Like an index, a hash structure specifies up to 16 key columns on a table
to facilitate rapid access to data.  But unlike an index, a hash
structure is not a separate object; instead, it is a way of arranging the
actual table data in DBEFile pages.  To create a hash structure, you must
define a hash key and specify a number of primary pages in a DBEFileSet
containing one or more empty TABLE or MIXED DBEFiles.

Because of the nature of hashing, you can define only one hash structure
for a single table.  You can, however, define multiple B-tree indexes on
the same table.  You cannot define a clustering index, because clustering
affects the physical placement of data, and this would be incompatible
with the physical placement chosen by the hash algorithm.

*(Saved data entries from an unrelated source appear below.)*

-- ==== Sys2Proof/Proofs/Calender.lean ====
section
/-!
PROOF. The calender: arming and latching planes (R211 to R215), link training and hot plug (R209), scan-out failures (R340).
-/

namespace Sys2Proof.Machine

open Sys2Proof.Claims

section
variable {s t : State} {h k data : Nat}

/-! ### The control word of a plane -/

/-- The fields of a plane's control word, with what a write leaves in them. -/
def State.planeFields (s : State) (h k data : Nat) : State :=
  (((s.wr .CAL_PLANE_CTRL_EN (bits data 30 30) h k).wr .CAL_PLANE_CTRL_FMT (bits data 29 28) h k).wr
    .CAL_PLANE_CTRL_ALPHA (bits data 27 20) h k).wr .CAL_PLANE_CTRL_ERR (andNot (s.rd .CAL_PLANE_CTRL_ERR h k) (data % 4)) h k

theorem bits_lt (x hi lo : Nat) : bits x hi lo < 2 ^ (hi + 1 - lo) := Nat.mod_lt _ (Nat.two_pow_pos _)

theorem State.planeFields_rd (hh : h < 65536) (hk : k < 65536) :
    (s.planeFields h k data).rd .CAL_PLANE_CTRL_EN h k = bits data 30 30 ∧
      (s.planeFields h k data).rd .CAL_PLANE_CTRL_FMT h k = bits data 29 28 ∧
      (s.planeFields h k data).rd .CAL_PLANE_CTRL_ALPHA h k = bits data 27 20 := by
  unfold State.planeFields
  refine ⟨?_, ?_, ?_⟩
  · rw [State.rd_wr_field _ hh hk hh hk (by decide), State.rd_wr_field _ hh hk hh hk (by decide),
      State.rd_wr_field _ hh hk hh hk (by decide)]
    exact State.rd_wr_of_lt _ (bits_lt data 30 30) ..
  · rw [State.rd_wr_field _ hh hk hh hk (by decide), State.rd_wr_field _ hh hk hh hk (by decide)]
    exact State.rd_wr_of_lt _ (bits_lt data 29 28) ..
  · rw [State.rd_wr_field _ hh hk hh hk (by decide)]
    exact State.rd_wr_of_lt _ (bits_lt data 27 20) ..

/-- The control words of a plane. -/
def planeCtrl (h k : Nat) : List (Field × Nat × Nat) :=
  [(.CAL_PLANE_CTRL_EN, h, k), (.CAL_PLANE_CTRL_FMT, h, k), (.CAL_PLANE_CTRL_ALPHA, h, k), (.CAL_PLANE_CTRL_ERR, h, k)]

theorem State.onlyRegs_planeFields (hh : h < 65536) (hk : k < 65536) : OnlyRegs s (s.planeFields h k data) (planeCtrl h k) := by
  refine ⟨?_, rfl⟩
  unfold State.planeFields
  rw [regsKept_wr (by simp [planeCtrl]) hh hk, regsKept_wr (by simp [planeCtrl]) hh hk, regsKept_wr (by simp [planeCtrl]) hh hk,
    regsKept_wr (by simp [planeCtrl]) hh hk]
  exact RegsKept.refl _ _

theorem State.writePlaneCtrl_eq (s : State) (h k data : Nat) : s.writePlaneCtrl h k data =
    if bitAt data 31 then (s.planeFields h k data).armPlane h k else s.planeFields h k data := rfl

/-- An arm of a plane other than plane 0 on head 0, which needs no scaler of its own. -/
theorem State.armPlane_of_ok (hk : k ≠ 0) (hok : s.planeOk 0 k = true) : s.armPlane 0 k = s.wr .CAL_PLANE_CTRL_ARM 1 0 k := by
  unfold State.armPlane
  simp only [hk, hok, decide_false, Bool.false_and, Bool.false_eq_true, if_false, Bool.not_true, Nat.zero_ne_one]

theorem State.armPlane_of_bad (hk : k ≠ 0) (hbad : s.planeOk h k = false) :
    s.armPlane h k = (s.wr .CAL_PLANE_CTRL_ARM 0 h k).wr .CAL_PLANE_CTRL_ERR 1 h k := by
  unfold State.armPlane State.refuseArm
  simp only [hk, hbad, decide_false, Bool.false_and, Bool.false_eq_true, if_false, Bool.not_false, if_true]

/-- The checks of an arm read the written format and nothing else of the control word. -/
theorem State.planeOk_planeFields (hh : h < 65536) (hk : k < 65536) :
    (s.planeFields h k data).planeOk h k = (s.wr .CAL_PLANE_CTRL_FMT (bits data 29 28) h k).planeOk h k := by
  have hfmt : (s.planeFields h k data).rd .CAL_PLANE_CTRL_FMT h k = bits data 29 28 := (State.planeFields_rd hh hk).2.1
  have hfmt' : (s.wr .CAL_PLANE_CTRL_FMT (bits data 29 28) h k).rd .CAL_PLANE_CTRL_FMT h k = bits data 29 28 :=
    State.rd_wr_of_lt _ (bits_lt data 29 28) ..
  have hother {f : Field} {j : Nat} (hj : j < 65536)
      (hf : f ∉ [Field.CAL_PLANE_CTRL_EN, .CAL_PLANE_CTRL_FMT, .CAL_PLANE_CTRL_ALPHA, .CAL_PLANE_CTRL_ERR]) :
      (s.planeFields h k data).rd f h j = (s.wr .CAL_PLANE_CTRL_FMT (bits data 29 28) h k).rd f h j := by
    simp only [List.mem_cons, List.not_mem_nil, or_false, not_or] at hf
    obtain ⟨h1, h2, h3, h4⟩ := hf
    unfold State.planeFields
    rw [State.rd_wr_field _ hh hk hh hj h4, State.rd_wr_field _ hh hk hh hj h3, State.rd_wr_field _ hh hk hh hj h2,
      State.rd_wr_field _ hh hk hh hj h1, State.rd_wr_field _ hh hk hh hj h2]
  unfold State.planeOk
  rw [hfmt, hfmt', hother (f := .CAL_PLANE_DST_X) hk (by decide), hother (f := .CAL_PLANE_DST_W) hk (by decide),
    hother (f := .CAL_PLANE_DST_Y) hk (by decide), hother (f := .CAL_PLANE_DST_H) hk (by decide),
    hother (f := .CAL_PLANE_SRC_W) hk (by decide), hother (f := .CAL_PLANE_SRC_H) hk (by decide),
    hother (f := .CAL_TIMING_HACTIVE) (by decide) (by decide), hother (f := .CAL_TIMING_VACTIVE) (by decide) (by decide)]

/-! ### Vertical blank -/

/-- The registers of a plane that latch. -/
def shadowFields : List Field :=
  [.CAL_PLANE_CTRL_EN, .CAL_PLANE_CTRL_FMT, .CAL_PLANE_CTRL_ALPHA, .CAL_PLANE_BASE, .CAL_PLANE_STRIDE, .CAL_PLANE_SRC_W,
    .CAL_PLANE_SRC_H, .CAL_PLANE_DST_X, .CAL_PLANE_DST_Y, .CAL_PLANE_DST_W, .CAL_PLANE_DST_H]

/-- Plane k of a head as it was: its arm, its shadow and its active copy. -/
structure PlaneKept (h k : Nat) (s t : State) : Prop where
  arm : t.rd .CAL_PLANE_CTRL_ARM h k = s.rd .CAL_PLANE_CTRL_ARM h k
  shadow : ∀ f ∈ shadowFields, t.rd f h k = s.rd f h k
  active : storeFind t.cal.active (planeKey h k) = storeFind s.cal.active (planeKey h k)

theorem PlaneKept.refl (h k : Nat) (s : State) : PlaneKept h k s s := ⟨rfl, fun _ _ => rfl, rfl⟩

theorem PlaneKept.trans {u : State} (a : PlaneKept h k s t) (b : PlaneKept h k t u) : PlaneKept h k s u :=
  ⟨b.arm.trans a.arm, fun f hf => (b.shadow f hf).trans (a.shadow f hf), b.active.trans a.active⟩

theorem PlaneKept.shadow_eq (a : PlaneKept h k s t) : t.shadow h k = s.shadow h k := by
  have hrd := a.shadow
  unfold State.shadow State.addrOf
  rw [hrd .CAL_PLANE_CTRL_EN (by decide), hrd .CAL_PLANE_CTRL_FMT (by decide), hrd .CAL_PLANE_CTRL_ALPHA (by decide),
    hrd .CAL_PLANE_BASE (by decide), hrd .CAL_PLANE_STRIDE (by decide), hrd .CAL_PLANE_SRC_W (by decide),
    hrd .CAL_PLANE_SRC_H (by decide), hrd .CAL_PLANE_DST_X (by decide), hrd .CAL_PLANE_DST_Y (by decide),
    hrd .CAL_PLANE_DST_W (by decide), hrd .CAL_PLANE_DST_H (by decide)]

/-- The end of a lead changes no register and no active copy. -/
theorem State.endLead_frame (s : State) (h : Nat) :
    (s.endLead h).regs = s.regs ∧ (s.endLead h).cal.active = s.cal.active := by
  have hlend (s : State) : s.lendChosen.regs = s.regs ∧ s.lendChosen.cal = s.cal := by
    unfold State.lendChosen
    exact List.foldlRecOn (motive := fun (t : State) => t.regs = s.regs ∧ t.cal = s.cal) _ _ ⟨rfl, rfl⟩ fun t ht n _ => ht
  unfold State.endLead State.returnLent
  split_ifs
  · refine ⟨(hlend _).1, ?_⟩
    rw [(hlend _).2]
  · exact ⟨rfl, rfl⟩
  · exact ⟨rfl, rfl⟩

theorem planeKept_endLead (s : State) (h' : Nat) : PlaneKept h k s (s.endLead h') := by
  obtain ⟨hregs, hactive⟩ := s.endLead_frame h'
  exact ⟨State.rd_congr hregs .., fun f _ => State.rd_congr hregs .., by rw [hactive]⟩

/-- Another plane of the head latches. -/
theorem planeKept_latchPlane {j : Nat} (hj : j ≠ k) (hh : h < 65536) (hk : k < 65536) (hj' : j < 65536) :
    PlaneKept h k s (s.latchPlane h j) := by
  have hne {f : Field} : f.key h k ≠ Field.CAL_PLANE_CTRL_ARM.key h j := fun e => hj (Field.key_inj hh hk hh hj' e).2.2.symm
  refine ⟨State.rd_wr_ne _ hne, fun f _ => State.rd_wr_ne _ hne, (storeFind_put ..).trans (if_neg ?_)⟩
  unfold planeKey
  omega

/-- A held frame changes its count and the registers of its record. -/
theorem fieldsKept_holdFrame (hh : h < 65536) : FieldsKept (.CAL_COUNTS_HELD :: raiseFields) s (s.holdFrame h) :=
  ((FieldsKept.refl ..).count (List.mem_cons_self ..) hh (by decide)).trans
    ((fieldsKept_raiseCal _).mono (List.subset_cons_self ..))

theorem State.cal_holdFrame (s : State) (h : Nat) : (s.holdFrame h).cal = s.cal := (State.raiseCal_keeps ..).cal

theorem planeKept_holdFrame (hh : h < 65536) (hk : k < 65536) : PlaneKept h k s (s.holdFrame h) := by
  have hkept := fieldsKept_holdFrame (s := s) hh
  refine ⟨hkept.rd _ (by decide) h hh k hk, fun f hf => hkept.rd _ ?_ h hh k hk, by rw [State.cal_holdFrame]⟩
  simp only [shadowFields, List.mem_cons, List.not_mem_nil, or_false] at hf
  obtain rfl | rfl | rfl | rfl | rfl | rfl | rfl | rfl | rfl | rfl | rfl := hf <;> decide

theorem State.rd_held_holdFrame (hh : h < 65536) :
    (s.holdFrame h).rd .CAL_COUNTS_HELD h = (s.count .CAL_COUNTS_HELD 1 h).rd .CAL_COUNTS_HELD h :=
  (fieldsKept_raiseCal _).rd _ (by decide) h hh 0 (by decide)

/-- Another plane's part of the vertical blank leaves the plane as it was. -/
theorem planeKept_blankPlane {j : Nat} (hj : j ≠ k) (hh : h < 65536) (hk : k < 65536) (hj' : j < 65536) :
    PlaneKept h k s (s.blankPlane h j) := by
  unfold State.blankPlane
  split_ifs
  · exact .refl ..
  · exact planeKept_holdFrame hh hk
  · exact (planeKept_latchPlane hj hh hk hj').trans (planeKept_endLead ..)
  · exact planeKept_latchPlane hj hh hk hj'

theorem planeKept_blankPlanes {l : List Nat} (hl : ∀ j ∈ l, j ≠ k ∧ j < 65536) (hh : h < 65536) (hk : k < 65536) :
    PlaneKept h k s (l.foldl (fun s k => s.blankPlane h k) s) :=
  List.foldlRecOn l _ (.refl ..) fun _ ht j hmem => ht.trans (planeKept_blankPlane (hl j hmem).1 hh hk (hl j hmem).2)

/-- The plane shows what its shadow held, and its arm is clear. -/
structure Latched (h k : Nat) (v : List Nat) (t : State) : Prop where
  arm : t.rd .CAL_PLANE_CTRL_ARM h k = 0
  active : storeFind t.cal.active (planeKey h k) = some v

theorem Latched.of_kept {v : List Nat} (a : Latched h k v s) (b : PlaneKept h k s t) : Latched h k v t :=
  ⟨b.arm.trans a.arm, b.active.trans a.active⟩

theorem latched_blankPlane (harm : s.rd .CAL_PLANE_CTRL_ARM h k = 1) (hmet : k = 0 → s.wallMet h = true) :
    Latched h k (s.shadow h k) (s.blankPlane h k) := by
  have hlatch : Latched h k (s.shadow h k) (s.latchPlane h k) := ⟨State.rd_wr_same .., (storeFind_put ..).trans (if_pos rfl)⟩
  unfold State.blankPlane
  rw [if_neg (by omega), if_neg (by simpa using hmet)]
  dsimp only
  split_ifs
  · exact hlatch.of_kept (planeKept_endLead ..)
  · exact hlatch

/-- The state at a vertical blank with the black planes shown again. -/
def State.unblacked (s : State) (h : Nat) : State :=
  { s with cal := { s.cal with black := s.cal.black.filter (fun x => x / 4 ≠ h) } }

theorem State.blank_eq (s : State) (h : Nat) :
    s.blank h = [1, 2, 3].foldl (fun s k => s.blankPlane h k) ((s.unblacked h).blankPlane h 0) := rfl

theorem latched_blank (hh : h < 65536) (hk : k < 4) (harm : s.rd .CAL_PLANE_CTRL_ARM h k = 1)
    (hmet : k = 0 → s.wallMet h = true) : Latched h k (s.shadow h k) (s.blank h) := by
  obtain ⟨l1, l2, hl⟩ := List.append_of_mem (a := k) (l := [0, 1, 2, 3]) (by simp; omega)
  have hnodup : (l1 ++ k :: l2).Nodup := hl ▸ by decide
  have hall : ∀ j ∈ l1 ++ k :: l2, j < 65536 := hl ▸ by decide
  have hne : ∀ j ∈ l1 ++ l2, j ≠ k := fun j hj e =>
    (List.nodup_cons.mp (List.perm_middle.nodup_iff.mp hnodup)).1 (e ▸ hj)
  let s1 := l1.foldl (fun s k => s.blankPlane h k) (s.unblacked h)
  have hbefore : PlaneKept h k s s1 := PlaneKept.trans (t := s.unblacked h) ⟨rfl, fun _ _ => rfl, rfl⟩
    (planeKept_blankPlanes (fun j hj => ⟨hne j (by simp [hj]), hall j (by simp [hj])⟩) hh (by omega))
  have hmet1 : k = 0 → s1.wallMet h = true := fun h0 => by
    have hfirst : l1 = [] := by
      cases l1 with
      | nil => rfl
      | cons x l1 =>
        have hx : x = 0 := (List.cons.inj hl).1.symm
        exact absurd (hx.trans h0.symm) (hne x (by simp))
    have hs1 : s1 = s.unblacked h := by
      unfold s1
      rw [hfirst]
      rfl
    rw [hs1]
    exact hmet h0
  have hstep := latched_blankPlane (hbefore.arm.trans harm) hmet1
  rw [hbefore.shadow_eq] at hstep
  have hafter : s.blank h = l2.foldl (fun s k => s.blankPlane h k) (s1.blankPlane h k) := by
    change [0, 1, 2, 3].foldl _ (s.unblacked h) = _
    rw [hl, List.foldl_append, List.foldl_cons]
  rw [hafter]
  exact hstep.of_kept (planeKept_blankPlanes (fun j hj => ⟨hne j (by simp [hj]), hall j (by simp [hj])⟩) hh (by omega))

/-- Planes 1 to 3 change no count of held frames. -/
theorem State.rd_held_blankPlanes {l : List Nat} (hl : ∀ j ∈ l, j ≠ 0 ∧ j < 65536) (hh : h < 65536) :
    (l.foldl (fun s k => s.blankPlane h k) s).rd .CAL_COUNTS_HELD h = s.rd .CAL_COUNTS_HELD h := by
  refine List.foldlRecOn (motive := fun (t : State) => t.rd .CAL_COUNTS_HELD h = s.rd .CAL_COUNTS_HELD h) l _ rfl
    fun t ht j hj => Eq.trans ?_ ht
  unfold State.blankPlane
  simp only [(hl j hj).1, decide_false, Bool.false_and, Bool.false_eq_true, if_false]
  split_ifs
  · rfl
  · exact State.rd_wr_field _ hh (hl j hj).2 hh (by decide) (by decide)

/-- Plane 0's arm at a vertical blank whose wall fence is not reached. -/
theorem held_blank (hh : h < 65536) (harm : s.rd .CAL_PLANE_CTRL_ARM h 0 = 1) (hnot : s.wallMet h = false) :
    (s.blank h).rd .CAL_PLANE_CTRL_ARM h 0 = 1 ∧
      (s.blank h).rd .CAL_COUNTS_HELD h = (s.count .CAL_COUNTS_HELD 1 h).rd .CAL_COUNTS_HELD h ∧
      storeFind (s.blank h).cal.active (planeKey h 0) = storeFind s.cal.active (planeKey h 0) := by
  have hhold : (s.unblacked h).blankPlane h 0 = (s.unblacked h).holdFrame h := by
    have harm' : (s.unblacked h).rd .CAL_PLANE_CTRL_ARM h 0 = 1 := harm
    have hnot' : (s.unblacked h).wallMet h = false := hnot
    unfold State.blankPlane
    rw [if_neg (by omega), if_pos (by simp [hnot'])]
  have hothers : ∀ j ∈ [1, 2, 3], j ≠ 0 ∧ j < 65536 := by decide
  have hkept : PlaneKept h 0 s (s.blank h) := by
    rw [State.blank_eq, hhold]
    exact .trans (t := s.unblacked h) ⟨rfl, fun _ _ => rfl, rfl⟩
      ((planeKept_holdFrame hh (by decide)).trans (planeKept_blankPlanes hothers hh (by decide)))
  refine ⟨hkept.arm.trans harm, ?_, hkept.active⟩
  rw [State.blank_eq, hhold, State.rd_held_blankPlanes hothers hh, State.rd_held_holdFrame hh]
  rfl

/-! ### The lead -/

theorem vatsOnly_lendChosen (s : State) : VatsOnly s s.lendChosen := by
  unfold State.lendChosen
  exact List.foldlRecOn (motive := VatsOnly s) _ _ ⟨rfl, rfl, rfl, rfl, rfl⟩ fun t ht n _ => ht.trans ⟨rfl, rfl, rfl, rfl, rfl⟩

/-- A request for vats by the deadline takes vats and counters. -/
theorem vatsOnly_deadlineRequest (s : State) : VatsOnly s s.deadlineRequest := by
  unfold State.deadlineRequest
  extract_lets lend now pick s1
  have hpick : VatsOnly s s1 := by
    refine .foldl (fun s n => ?_) pick s
    split
    · split_ifs
      · exact .refl s
      · exact vatsOnly_preempt ..
    · exact .refl s
  split_ifs
  · exact ⟨rfl, rfl, rfl, rfl, rfl⟩
  · obtain ⟨hhb, hmem, hlaunches, hgeo, hcal⟩ :=
      vatsOnly_lendChosen { s1 with sched := { s1.sched with chosen := s1.sched.chosen ++ pick } }
    exact hpick.trans ⟨hhb, hmem, hlaunches, hgeo, hcal⟩

theorem State.leadNow_eq (harm : s.rd .CAL_PLANE_CTRL_ARM h 0 = 1) (hnot : s.wallMet h = false)
    (hlead : s.rd .CAL_LEAD_CYCLES h ≠ 0) (hnew : s.cal.lead.contains h = false) :
    s.leadNow h = State.deadlineRequest { s with cal := { s.cal with lead := s.cal.lead ++ [h] } } := by
  unfold State.leadNow
  simp only [harm, hnot, hnew, hlead, ne_eq, not_false_eq_true, decide_true, Bool.not_false, Bool.and_self, if_true]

Another consequence of hashing is the requirement that you specify a
number of primary pages.  When the table grows to include more data than
will fit on the primary pages, new tuples are placed on overflow pages,
which can be located in the same or in other DBEFiles within the same
DBEFileSet.  The larger the number of overflow pages, the slower the
access to the average tuple.

Understanding the Hash Function 

Each time a row is inserted into the table, a hash function maps the
specified key value to a logical page in the DBEFileSet associated with
the hash structure.  If two keys hash to the same page (in what is called
a collision), then space is allocated on the same page if possible for
both rows.  If space cannot be allocated on the same page, a new page is
allocated (an overflow page) and linked to the old page.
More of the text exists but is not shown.